### Task details
Give the number of lines below that contain "fltSevSev", with no other output.

### Saved data entries
▬▬▬

-- ==== Sys2Proof/Machine/Flt.lean ====
section
/-! DEFINITION. The fault block and the SAFE input: sources, ERR_N, the severe bits, the two channels and the registers of FLT (R425 to R441). -/

namespace Sys2Proof.Machine

/-! ### Fault flags of a source (R425) -/

/-- Any of a list of flags is set. -/
def anyFlag (l : List Fam) (s : State) : Bool := l.any (fun f => s.b f)

/-- A fault flag of source `k` is set (R425). -/
def srcFlagged (k : Nat) (s : State) : Bool :=
  match k with
  | 0 => anyFlag [F.stmStatXtLost, F.stmStatHoldExp] s
  | 1 => s.b F.sysSramerrUncorr
  | 2 => s.b F.seqStatFault
  | 3 => anyFlag [F.jnlStatCbOne, F.jnlStatJlost, F.jnlStatEntLost] s
  | 4 => anyFlag [F.slkStatKaloss, F.slkStatMedfail] s
  | 13 => anyFlag [F.ceStatOvrn, F.ceStatSusp] s
  | 14 => anyFlag [F.adcStatFail0, F.adcStatFail1] s
  | 15 => anyFlag [F.hkrRailfltUv, F.hkrRailfltOc, F.hkrRailfltStrap] s ||
      (List.range 8).any (fun n => s.b1 F.hkrHsStatHsoc n || s.b1 F.hkrHsStatHsot n)
  | 16 => anyFlag [F.chgFltPretmo, F.chgFltTmo, F.chgFltBatov, F.chgFltNtcopen, F.chgFltNtcshort, F.chgFltHotdis] s
  | 17 => anyFlag [F.nvsStatInteg, F.nvsStatKeybad] s
  | 18 => s.b F.dmaStatErr
  | 19 => s.b F.otpStatMfail
  | 20 => s.b F.lcsAstatAfail
  | 21 => s.b F.cryStatRngfail
  | 22 => anyFlag [F.fanStatFanStall, F.fanStatTachLost, F.fanStatOc, F.fanStatOt] s
  | 23 => anyFlag [F.fltSafestatDiscrepancy, F.fltStatCarry] s
  | _ => decide (5 ≤ k) && decide (k ≤ 12) && pstFaulted (k - 5) s

/-- FLT_ERRSRC (R440). -/
def errSrc (s : State) : Nat := (List.range 24).foldl (fun w k => w + 2 ^ k * bit (srcFlagged k s)) 0

/-! ### ERR_N (R432) -/

/-- A condition of R432 stands on this edge. -/
def errCond (s : State) : Bool :=
  decide (errSrc s ≠ 0) || s.b F.fltCtlForce || decide (s.pow.phase ≠ .running)

/-- ERR_N is driven low (R432, R433): in sleep it keeps its level, without power it is released. -/
def errLow (s : State) : Bool :=
  if unpowered s then false else s.flt.err2 || s.flt.err3

/-- What the chip drives on ERR_N: open drain, low or nothing (R65, R417, R432). -/
def errPin (s : State) : Option Bool := pinUnder 1 (if errLow s then some false else none) s

/-- The condition's history moves by `n` edges on which it stands as now; a fall of ERR_N is an alert event (R392, R432). -/
def errEdges (n : Nat) (s : State) : State :=
  let c := errCond s
  let was := s.flt.err2 || s.flt.err3
  let f := s.flt
  let t := { s with flt := { f with
    err1 := if n = 0 then f.err1 else c
    err2 := if n = 0 then f.err2 else if n = 1 then f.err1 else c
    err3 := if n = 0 then f.err3 else if n = 1 then f.err2 else if n = 2 then f.err1 else c } }
  if !was && (t.flt.err2 || t.flt.err3) then alertEvent 0 t else t

/-! ### Severe sources (R430) -/

/-- A write of FLT_SEV: each named bit clears when its source has no fault flag set, and its FIFO empties (R430). -/
def fltSevW (v : Nat) (s : State) : Code × State :=
  let e := errSrc s
  let named := fun (k : Nat) => v.testBit k
  let t := (List.range 24).foldl (fun t k =>
    if named k ∧ !e.testBit k then
      ({ t with flt := { t.flt with fifo := Tab.erase t.flt.fifo k } }.p1 F.fltSrcStatDepth k 0).p F.fltSevSev
        (t.g F.fltSevSev &&& (2 ^ 32 - 1 - 2 ^ k))
    else t) s
  (if (List.range 24).any (fun k => named k && (t.g F.fltSevSev).testBit k) then .busy else .ok, t)

/-- A power-down of a domain loses the fault flags of `ks`: CARRY records the lowest (R431). -/
def carryLost (ks : List Nat) (s : State) : State :=
  match (ks.filter (fun k => srcFlagged k s)).min? with
  | some k => faultEvent srcFlt ((s.p F.fltStatCarry 1).p F.fltStatCarrysrc k)
  | none => s

/-! ### The SAFE input (R434 to R439) -/

/-- The channels disagree (R434). -/
def safeDisagree (s : State) : Bool := (!s.flt.pinA) != s.flt.pinB

/-- DISCREPANCY is latched and forces SAFE (R436, R437, R257). -/
def latchDiscrepancy (s : State) : State :=
  let s := { s with flt := { s.flt with disag := none } }
  let s := faultEvent srcFlt (s.p F.fltSafestatDiscrepancy 1)
  raiseLine lineFltSafe (forceSafeAll s)

/-- Microseconds since a disagreement began. -/
def disagTime (t0 : Nat) (s : State) : Nat := (s.g F.fltUstUs + 2 ^ 32 - t0) % 2 ^ 32

/-- A disagreement ends: short ones are counted, one that reached T_disc latches (R436, R439). -/
def endDisagree (s : State) : State :=
  match s.flt.disag with
  | none => s
  | some (t0, td) =>
    if 1000 * td ≤ disagTime t0 s then latchDiscrepancy s
    else raiseLine lineFltSafe (({ s with flt := { s.flt with disag := none } }).sat F.fltSafecntDisag 1)

/-- The discrepancy timer has reached T_disc (R436). -/
def discrepancyDue (s : State) : Bool :=
  match s.flt.disag with
  | some (t0, td) => decide (1000 * td ≤ disagTime t0 s)
  | none => false

/-- A SAFE demand begins, and is recorded with its stamp, or it ends (R439, R441). -/
def demandChange (begins : Bool) (s : State) : State :=
  let s := { s with flt := { s.flt with dem := begins } }
  if begins then
    let s := ((s.p F.fltSafestatDemev 1).sat F.fltSafecntDemcnt 1).p F.fltSafecycCycle (cycleNow s)
    raiseLine lineFltSafe (s.p F.fltSafephPhase (phaseNow s))
  else raiseLine lineFltSafe s

/-- The synchronised levels of both pins: a demand that begins forces SAFE and is recorded; a disagreement begins or ends (R434 to R436, R439). -/
def safePins (a b : Bool) : State → State := oneEdge fun s =>
  let dem := safeDemand s
  let dis := safeDisagree s
  let s := { s with flt := { s.flt with pinA := a, pinB := b } }
  let s :=
    if safeDemand s && !dem then pinDemandAll (demandChange true s)
    else if !safeDemand s && dem then demandChange false s
    else s
  if safeDisagree s && !dis then
    { s with flt := { s.flt with disag := some (s.g F.fltUstUs, s.g F.fltSafecfgTdisc) } }
  else if !safeDisagree s && dis then endDisagree s
  else s

/-- The pins are judged afresh after a deep reset or a wake (R438): a demand that did not stand at the last judgement begins, one that stood then may have ended, a disagreement starts its timer. -/
def safeAfresh (s : State) : State :=
  let d := if safeDisagree s then some (s.g F.fltUstUs, s.g F.fltSafecfgTdisc) else none
  let s := { s with flt := { s.flt with disag := d } }
  let s := if safeDemand s = s.flt.dem then s else demandChange (safeDemand s) s
  if safeDemand s then pinDemandAll s else s

/-- A write of FLT_SAFESTAT: DISCREPANCY clears only while both channels read healthy (R437). -/
def fltSafestatW (id addr v : Nat) (s : State) : Code × State :=
  let d := s.g F.fltSafestatDiscrepancy
  let (c, t) := genWrite id addr v s
  (c, if safeDemand s then t.p F.fltSafestatDiscrepancy d else t)

/-! ### Registers (R440, R441) -/

/-- The source an initiator views (R440). -/
def qselOf (id : Nat) (s : State) : Nat := Tab.val 0 s.flt.qsel id

/-- The FLT interrupt (R440). -/
def fltIrq (s : State) : Bool :=
  decide (s.g F.fltSevSev &&& s.g F.fltIenIen ≠ 0) ||
    (s.b F.fltSafestatDiscrepancy && (s.g F.fltSafeienIen).testBit 0) ||
    (s.b F.fltSafestatDemev && (s.g F.fltSafeienIen).testBit 1)

/-- The reserved sources' registers, which read zero (R425). -/
def fltReserved (addr : Nat) : Bool := decide (0x400104C0 ≤ addr) && decide (addr < 0x40010500) && decide (addr % 4 = 0)

/-- Writes of the FLT block (R430, R437, R440). -/
def fltWrite (id addr v : Nat) (s : State) : Code × State :=
  if addr = F.fltSevSev.addr then fltSevW v s
  else if addr = F.fltSafestatDiscrepancy.addr then fltSafestatW id addr v s
  else if addr = F.fltQselSrc.addr then
    (.ok, { s with flt := { s.flt with qsel := Tab.put 0 s.flt.qsel id (v % 32) } })
  else if fltReserved addr then (.denied, s)
  else genWrite id addr v s

/-- Reads of the FLT block that show a view (R440, R441). -/
def fltRead (id addr : Nat) (s : State) : Code × Nat × State :=
  let off := addr % 0x1000
  if off = 0x000 then (.ok, errSrc s, s)
  else if off = 0x008 then (.ok, regWord addr s + 2 ^ 16 * bit (errLow s), s)
  else if off = 0x800 then (.ok, qselOf id s, s)
  else if fltReserved addr then (.ok, 0, s)
  else if 0x810 ≤ off ∧ off < 0x890 ∧ (fieldsAt addr) ≠ [] then
    match (fifoOf (qselOf id s) s)[(off - 0x810) / 0x10]? with
    | some st => (.ok, (match off % 0x10 with
        | 0x0 => st.us
        | 0x4 => st.cycle
        | _ => st.phase * 2 ^ 16), s)
    | none => (.ok, 0, s)
  else if off = 0xC04 then
    (.ok, bit s.flt.pinA + 2 * bit s.flt.pinB + 4 * bit (!s.flt.pinA) + 8 * bit s.flt.pinB + 16 * bit (safeDemand s)
      + 32 * bit (safeDisagree s) + 2 ^ 8 * s.g F.fltSafestatDiscrepancy + 2 ^ 9 * s.g F.fltSafestatDemev, s)
  else genRead addr s

end Sys2Proof.Machine
end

▬▬▬

### Expected answer
5